>>>>

-- ==== Sys2Proof/Machine/Owned.lean ====
section
/-!
DEFINITION. Slots of a list (10 R267) and memory that a unit owns from acceptance to completion (03 R76; 10 R268, R271,
R283; 11 R292).
-/
namespace Sys2Proof.Machine

/-! ### Slots (10 R267) -/

/-- A slot of a list. -/
structure Slot where
  kind : Nat
  acct : Nat
  remote : Bool
  nostage : Bool
  resv : Nat
  peer : Nat
  dev : Nat
  seq : Nat
  loc : Nat
  len : Nat
  stage : Nat
  group : Nat
  deriving DecidableEq, Repr

/-- Read the fields of a slot. -/
def slotOf (v : BitVec 128) : Slot :=
  let n := v.toNat
  { kind := fld n 0 2, acct := fld n 2 2, remote := nbit n 4, nostage := nbit n 5, resv := fld n 6 2 + fld n 21 11,
    peer := fld n 8 13, dev := fld n 32 16, seq := fld n 48 16, loc := fld n 64 20, len := fld n 84 20,
    stage := fld n 104 20, group := fld n 124 4 }

/-- Whether a slot receives. -/
def Slot.receives (k : Slot) : Bool := k.kind == 1 || k.kind == 2

/-- Whether a slot has a staging range. -/
def Slot.stages (k : Slot) : Bool := k.kind == 2 && !k.nostage

/-- The slots of a list. -/
def RunList.all (l : RunList) : List Slot := l.slots.map slotOf

/-- Slot `i` of a list. -/
def RunList.slot (l : RunList) (i : Nat) : Slot := slotOf ((l.slots[i]?).getD 0)

/-- Bytes of the completion bitmap (10 R267). -/
def bitmapBytes (nslots : Nat) : Nat := 64 * cdiv nslots 512

/-- The memory that one slot writes, as ranges of local offsets of tile `t`. -/
def Slot.writes (k : Slot) (t : Nat) : List (Nat × Nat) :=
  (if k.receives then [(tileBase t + k.loc, k.len)] else []) ++ (if k.stages then [(tileBase t + k.stage, k.len)] else [])

/-- The memory that a slot uses. -/
def Slot.uses (k : Slot) (t : Nat) : List (Nat × Nat) := if k.kind = 0 then [(tileBase t + k.loc, k.len)] else k.writes t

/-- The memory that a list writes until it completes. -/
def RunList.res (l : RunList) (t : Nat) : List (Nat × Nat) :=
  if l.stopped then [] else (tileBase t + l.bitmap, bitmapBytes l.nslots) :: l.all.flatMap (fun k => k.writes t)

/-! ### Ownership -/

/-- Whether two runs of bytes meet. -/
def meets (a n b m : Nat) : Bool := decide (0 < n) && decide (0 < m) && decide (a < b + m) && decide (b < a + n)

/-- Whether the `n` bytes at `a` meet a list of ranges. -/
def meetsAny (a n : Nat) (l : List (Nat × Nat)) : Bool := l.any (fun r => meets a n r.1 r.2)

/-- The requests that a branch or the root holds. -/
def EnlBranch.reqs (e : EnlBranch) : List EnlReq := (match e.cur with | some p => [p.1] | none => []) ++ e.queue

/-- Every accepted Enlarger request (10 R284). -/
def enlReqs (s : State) : List EnlReq := s.dev.root.reqs ++ s.regions.flatMap (fun p => p.2.enl.reqs)

/-- Whether tile `t'` is a target of a request (10 R282). -/
def EnlReq.reaches (s : State) (q : EnlReq) (t' : Nat) : Bool :=
  if q.chip then decide (partOf s q.t < 6) && decide (partOf s t' = partOf s q.t) else regionOf t' == regionOf q.t

/-- Whether a request's destination meets the `n` bytes at local offset `a`. -/
def EnlReq.writes (s : State) (q : EnlReq) (a n : Nat) : Bool :=
  decide (a < 0x120000000) && q.reaches s (a / 0x100000) && meets (a % 0x100000) n q.dst (128 * q.lines)

/-- Whether an operation of a unit writes any of the `n` bytes at `a`, the list engine's left aside. -/
def ownedByOp (s : State) (a n : Nat) : Bool :=
  (s.tiles.any (fun p => p.2.un.units.any (fun u => u.2.ops.any (fun op => meetsAny a n op.res))))
    || (enlReqs s).any (fun q => q.writes s a n)

/-- A queue's capacity, entry size in lines, and base (11 R295). -/
def queueGeom (r : BitVec 2176) (q1 : Bool) : Nat × Nat × Nat :=
  let n := r.toNat
  if q1 then (fld n 24 7, fld n 32 5, fld n 96 20) else (fld n 8 7, fld n 16 5, fld n 64 20)

/-- The bytes of entry `i` of a receive queue of tile `t` (11 R295). -/
def entryRange (t : Nat) (r : BitVec 2176) (q1 : Bool) (i : Nat) : Nat × Nat :=
  let (_, lines, base) := queueGeom r q1
  (tileBase t + base + 64 * lines * i, 64 * lines)

/-- Whether the `n` bytes at `a` meet an occupied entry of tile `t` that another agent wrote (11 R302). -/
def Mail.blurred (m : Mail) (t a n : Nat) : Bool :=
  match m.record with
  | none => false
  | some r => [(false, m.q0), (true, m.q1)].any (fun p => p.2.entries.any (fun e =>
      e.tainted && (let (b, k) := entryRange t r p.1 e.idx; meets a n b k)))

/-- Whether a running operation or list writes any of the `n` bytes at `a`, or they are of a message entry that another agent
wrote: what reads them gets free values (03 R76, 11 R302). -/
def ownedResult (s : State) (a n : Nat) : Bool :=
  ownedByOp s a n || s.tiles.any (fun p => (match p.2.un.list with
    | some l => meetsAny a n (l.res p.1)
    | none => false) || p.2.mail.blurred p.1 a n)

/-- Mark the slots whose memory a write of `n` bytes at `a` meets and that have not been sent or filled. -/
def RunList.touch (l : RunList) (t a n : Nat) : RunList :=
  { l with tainted := l.tainted ++ (l.all.zipIdx.filter (fun p =>
      meetsAny a n (p.1.uses t) && !l.tainted.contains p.2)).map (fun p => p.2) }

/-- Mark an XSTART whose list header a write of `n` bytes at `a` meets (10 R268). -/
def StartReq.touch (q : StartReq) (a n : Nat) : StartReq :=
  if q.kind = .xstart ∧ meets a n (fld q.a.toNat 0 47) 16 then { q with tainted := true } else q

/-- Mark the occupied entries that a write of `n` bytes at `a` meets; a running handler's own write leaves its entry as it is
(11 R302). -/
def Mail.touch (m : Mail) (t a n : Nat) (own : Bool) : Mail :=
  match m.record with
  | none => m
  | some r =>
    let mark := fun (q1 : Bool) (q : RecvQ) => { q with entries := q.entries.map (fun e =>
      let (b, k) := entryRange t r q1 e.idx
      if meets a n b k && !(own && decide (m.running = some (q1, e.idx))) then { e with tainted := true } else e) }
    { m with q0 := mark false m.q0, q1 := mark true m.q1 }

/-- Mark the requests, the running operations, the slots, the messages and the entries whose memory a write of `n` bytes at `a`
meets; `own` says that the tile's running handler writes. -/
def Tile.touch (x : Tile) (t a n : Nat) (own : Bool) : Tile :=
  let mark := fun (op : RunOp) => if meetsAny a n (op.opnd ++ op.res) then { op with tainted := true } else op
  let x := [0, 1, 2, 3, 4].foldl (fun (x : Tile) u => if (x.unit u).ops = [] then x else x.onUnit u (fun q => q.mapOps mark)) x
  let x := x.onUn (fun u => { u with list := u.list.map (fun l => l.touch t a n), handed := u.handed.map (fun q => q.touch a n) })
  let x := if (x.unit 4).queue = [] then x else x.onUnit 4 (fun u => { u with queue := u.queue.map (fun q => q.touch a n) })
  let x := if x.mail.q0.entries = [] ∧ x.mail.q1.entries = [] then x else { x with mail := x.mail.touch t a n own }
  if x.mail.sends = [] then x
  else { x with mail := { x.mail with sends := x.mail.sends.map (fun p => (p.1, p.2.map (fun m =>
      if meets a n (tileBase t + m.payload) m.len then { m with tainted := true } else m))) } }

/-- Mark a request whose source in a tile a write meets. -/
def EnlReq.touch (q : EnlReq) (a n : Nat) : EnlReq :=
  if meets a n (fld q.src.toNat 0 47) (128 * q.lines) && decide (fld q.src.toNat 0 47 < 0x120000000) then
    { q with tainted := true } else q

/-- Mark the requests of a branch. -/
def EnlBranch.touch (e : EnlBranch) (a n : Nat) : EnlBranch :=
  { e with cur := e.cur.map (fun p => (p.1.touch a n, p.2)), queue := e.queue.map (fun q => q.touch a n) }

/-- Whether a tile has anything that a write could touch. -/
def Tile.busy (x : Tile) : Bool :=
  !x.un.units.isEmpty || x.un.handed.isSome || x.un.list.isSome || !x.mail.sends.isEmpty
    || !x.mail.q0.entries.isEmpty || !x.mail.q1.entries.isEmpty

/-- A write of `n` bytes at `a` by a context or another unit; `own` says that the handler which runs in the tile there writes. -/
def touchWrite (a n : Nat) (s : State) (own : Bool := false) : State :=
  let s := { s with tiles := s.tiles.map (fun p => if p.2.busy then (p.1, p.2.touch p.1 a n own) else p) }
  if (enlReqs s).isEmpty then s
  else { s with regions := s.regions.map (fun p => (p.1, { p.2 with enl := p.2.enl.touch a n })),
                dev := { s.dev with root := s.dev.root.touch a n } }

/-- What a context or another unit reads: free values where a unit owns the bytes as a result (03 R76). -/
def readShared (a n : Nat) (s : State) : Bytes × State := if ownedResult s a n then drawBytes n s else (s.bytes a n, s)

/-- Whether the bytes of a run are unspecified to a start request: a unit owns them as a result, or its handler retired the entry
that held them (03 R76, 11 R302). -/
def StartReq.unsure (q : StartReq) (s : State) (a n : Nat) : Bool := ownedResult s a n || meetsAny a n q.lost

/-- What a unit reads for a start request. -/
def readFor (q : StartReq) (a n : Nat) (s : State) : Bytes × State := if q.unsure s a n then drawBytes n s else (s.bytes a n, s)

/-- The memory that a unit sees which reads some ranges for a start request: those that are unspecified hold free values. -/
def viewFor (q : StartReq) (l : List (Nat × Nat)) (s : State) : State :=
  l.foldl (fun v r =>
    if q.unsure s r.1 r.2 then
      let (bs, v) := drawBytes r.2 v
      { v with mem := Map.fill 0#8 v.mem r.1 bs }
    else v) s

/-- What a context or another unit writes. -/
def writeShared (a : Nat) (bs : Bytes) (s : State) (own : Bool := false) : State := (touchWrite a bs.length s own).poke a bs

/-- Whether context `c` of tile `t` runs a handler (11 R301). -/
def runsHandler (s : State) (t c : Nat) : Bool := (s.tile t).mail.running.isSome && decide ((s.tile t).mail.handler = some c)

end Sys2Proof.Machine
end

<<<<

Task:
Wherever the string "requests" shows up in the material, copy the line that holds it.

Response box:
/-- The requests that a branch or the root holds. -/
/-- Mark the requests, the running operations, the slots, the messages and the entries whose memory a write of `n` bytes at `a`
/-- Mark the requests of a branch. -/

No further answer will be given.